Restaurants Roasting People Who Gave Them Negative Yelp Reviews (25 Pics)
That combination of brocholi bacon eggs cheese ketchup and pasta would have been a revaltion had you not thrown up on the stove and put out the pilot light
The bartender said he wanted to turn you gay, and we got free shots the rest of the night
Fuck I am so excited for the first time I can make someone call me Doctor Nikki during sex after I finish my PhD
After you puked in the bathtub you claimed you were never eating quesadillas again and you never even ate a quesadilla
and yet oddly the jello shots tasted better coming up than going down
Woman Posts Harassing DMs From Creep Online, Now He’s Upset Because People Told His Mom
Soooo you know how I said I was trying to be a rational adult? Well that led to me fucking a rational adult today.

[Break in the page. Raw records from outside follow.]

-- ==== Sys2Proof/Machine/Ops.lean ====
section
/-! DEFINITION. The named operations over memory and registers: the accesses of a thread with their checks (R143), the commons
window and register blocks (R90), register reads, replays, writes and last-read marks (R96 to R103), entering and leaving a
trap handler (R280, R281), and how an instruction retires, parks, blocks or traps. -/
namespace Sys2Proof.Machine

/-- Why an instruction of a thread stops before it retires. -/
inductive Stop where
  /-- A trap at the instruction (R279). -/
  | trap (r : TrapRec)
  /-- A park (R163), with the register and depth of a replayed load (R102). -/
  | park (va : Nat) (kind : AccKind) (reason : Nat) (replay : Option (Nat × Nat))
  /-- A block (R55). -/
  | block (w : Wait)
  /-- A named register has a pending write: the backstop (R345). -/
  | hold
  /-- The same, keeping the effects made so far (RMAT, the macro instructions, an arrival). -/
  | keep (s : State) (r : Stop)

/-- An operation of the thread that issues: a new state, or the reason it stops. -/
abbrev Op (α : Type) := StateT State (Except Stop) α

def stop {α : Type} (r : Stop) : Op α := fun _ => .error r
def trap {α : Type} (r : TrapRec) : Op α := stop (.trap r)
/-- ILLEGAL with an info code. -/
def illegal {α : Type} (code : Nat) : Op α := trap { cause := causeIllegal, code := code }
/-- Stop with the effects made so far kept. -/
def stopKeep {α : Type} (r : Stop) : Op α := fun s => .error (.keep s r)

-- threads and teams

def State.team? (s : State) (uid : Nat) : Option Team := s.teams.find? (·.uid == uid)
/-- The first entry of a list that satisfies `p`, changed. -/
def modifyFirst {α : Type} (p : α → Bool) (f : α → α) : List α → List α
  | [] => []
  | a :: l => if p a then f a :: l else a :: modifyFirst p f l
def State.updTeam (s : State) (uid : Nat) (f : Team → Team) : State := { s with teams := modifyFirst (·.uid == uid) f s.teams }
def Team.updThread (t : Team) (tid : Nat) (f : Thread → Thread) : Team := { t with threads := t.threads.modify tid f }
def State.thread? (s : State) (id : ThreadId) : Option Thread := (s.team? id.1).bind (·.threads[id.2]?)
def State.updThread (s : State) (id : ThreadId) (f : Thread → Thread) : State := s.updTeam id.1 (·.updThread id.2 f)
def State.grid? (s : State) (uid : Nat) : Option Grid := s.grids.find? (·.uid == uid)
def State.updGrid (s : State) (uid : Nat) (f : Grid → Grid) : State :=
  { s with grids := s.grids.map fun g => if g.uid == uid then f g else g }

/-- What a lookup of no team gives. -/
def Team.blank : Team :=
  { uid := 0, die := 0, ctx := 0, core := 0, grid := 0, num := 0, declared := 0, threads := [], gangs := [], quota0 := 64 }
/-- What a lookup of no thread gives. -/
def Thread.blank : Thread := { tid := 0, pc := 0 }

/-- The thread an instruction word executes for: the next one of the issue. -/
def State.cur? (s : State) : Option ThreadId := s.issue.bind (·.todo.head?)
def State.cur (s : State) : ThreadId := s.cur?.getD (0, 0)
def State.team (s : State) (uid : Nat) : Team := (s.team? uid).getD Team.blank
def State.thread (s : State) (id : ThreadId) : Thread := (s.thread? id).getD Thread.blank
def State.curTeam (s : State) : Team := s.team s.cur.1
def State.curThread (s : State) : Thread := s.thread s.cur
def State.ctxOf (s : State) (t : Team) : Context := (s.ctx? t.die t.ctx).getD { die := t.die, num := t.ctx, root := 0 }
def State.gridOf (s : State) (t : Team) : Grid :=
  (s.grid? t.grid).getD { uid := 0, die := 0, ctx := 0, num := 0, lrec := {}, depth := 1 }
def State.pfx (s : State) : Option Nat := s.issue.bind (·.pfx)

/-- The gang of a thread (R22). -/
def Team.gangNo (t : Team) (tid : Nat) : Nat := tid / t.width
def Team.gang (t : Team) (g : Nat) : Gang := t.gangs[g]?.getD { quota := 0 }
def Team.quotaOf (t : Team) (tid : Nat) : Nat := (t.gang (t.gangNo tid)).quota
def Team.updGang (t : Team) (g : Nat) (f : Gang → Gang) : Team := { t with gangs := t.gangs.modify g f }

/-- Change the issuing thread. -/
def modThread (f : Thread → Thread) : Op Unit := modify fun s => s.updThread s.cur f
/-- Change the issuing thread's team. -/
def modTeam (f : Team → Team) : Op Unit := modify fun s => s.updTeam s.cur.1 f

/-- Draw a free value. -/
def State.draw (s : State) : Nat × State := (Config.freeNat s.free, { s with free := s.free + 1 })
def drawFree : Op Nat := fun s => .ok s.draw
/-- A fresh identity for engine work, teams, grids and queues. -/
def freshId : Op Nat := fun s => .ok (s.nextId, { s with nextId := s.nextId + 1 })

-- register states (R96)

inductive RegState where
  | absent | dead | live | kept | dropped | virtual
  deriving DecidableEq, Repr

/-- The state of register n under a quota (R96). -/
def regState (quota n : Nat) (c : XCell) : RegState :=
  if n < quota then
    if c.tag == 0 then (if c.dead then .dead else .live) else if c.stored then .kept else .dropped
  else if c.tag == 0 then .absent else .virtual

/-- Register cell n of a thread; n below 64. -/
def Thread.cell (t : Thread) (n : Nat) : XCell := t.x[n]?.getD {}
def Thread.setCell (t : Thread) (n : Nat) (c : XCell) : Thread := { t with x := t.x.setIfInBounds n c }
def Thread.kreg (t : Thread) (n : Nat) : Word := t.k[n]?.getD 0
def Thread.setK (t : Thread) (n : Nat) (w : Word) : Thread := { t with k := t.k.setIfInBounds n w }
/-- Whether numbers 56 to 63 name k0 to k7 (R105). -/
def Thread.inHandler (t : Thread) : Bool := t.handler != .none
/-- The home of register number n: itself, or 64 + i for k register i inside a handler (R105). -/
def Thread.home (t : Thread) (n : Nat) : Nat := if t.inHandler && 56 ≤ n then n + 8 else n
/-- Store a value in a home: a k register, or a backing slot. -/
def Thread.putHome (t : Thread) (h : Nat) (w : Word) : Thread :=
  if 64 ≤ h then t.setK (h - 64) w else t.setCell h { t.cell h with val := w }

/-- Whether a home has a pending write (R345). -/
def Thread.pending (t : Thread) (h : Nat) : Bool := t.infl.any fun f => f.dsts.any (·.1 == h)

-- recipes (R97 to R101)

/-- The recipe a register's tag names. -/
def recipeOf (tm : Team) (tid : Nat) (tag : Nat) : Option Recipe :=
  ((tm.gang (tm.gangNo tid)).recipes.find? (·.1 == tag)).map (·.2)
/-- The registers a recipe reads. -/
def Recipe.srcs (r : Recipe) : List Nat := match decode r.word with | .ok i => i.srcX | .error _ => []

/-- The chain depth of a register: 0 untagged, else one more than its deepest tagged source (R99). -/
def chainDepth (tm : Team) (t : Thread) : Nat → Nat → Nat
  | 0, _ => 0
  | f + 1, n =>
    if (t.cell n).tag == 0 then 0
    else 1 + ((match recipeOf tm t.tid (t.cell n).tag with | some r => r.srcs | none => []).map (chainDepth tm t f)).foldl max 0
def regDepth (tm : Team) (t : Thread) (n : Nat) : Nat := chainDepth tm t 4 n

I drank so much that my feet don't feel like my feet
Sorry this is the worst night of your life and that you're being a baby about it.
OH MY GOD REMEMBER ALL THAT I LOVE NEW YORK I DVRED BECAUSE I JUST DID
The beauty of getting kicked out of college again is I can fuck my professor's brains out and she can't get fired now
Remember the Giant sandworm from the movie Dune? Well that's about how big his dick is. No bulshit.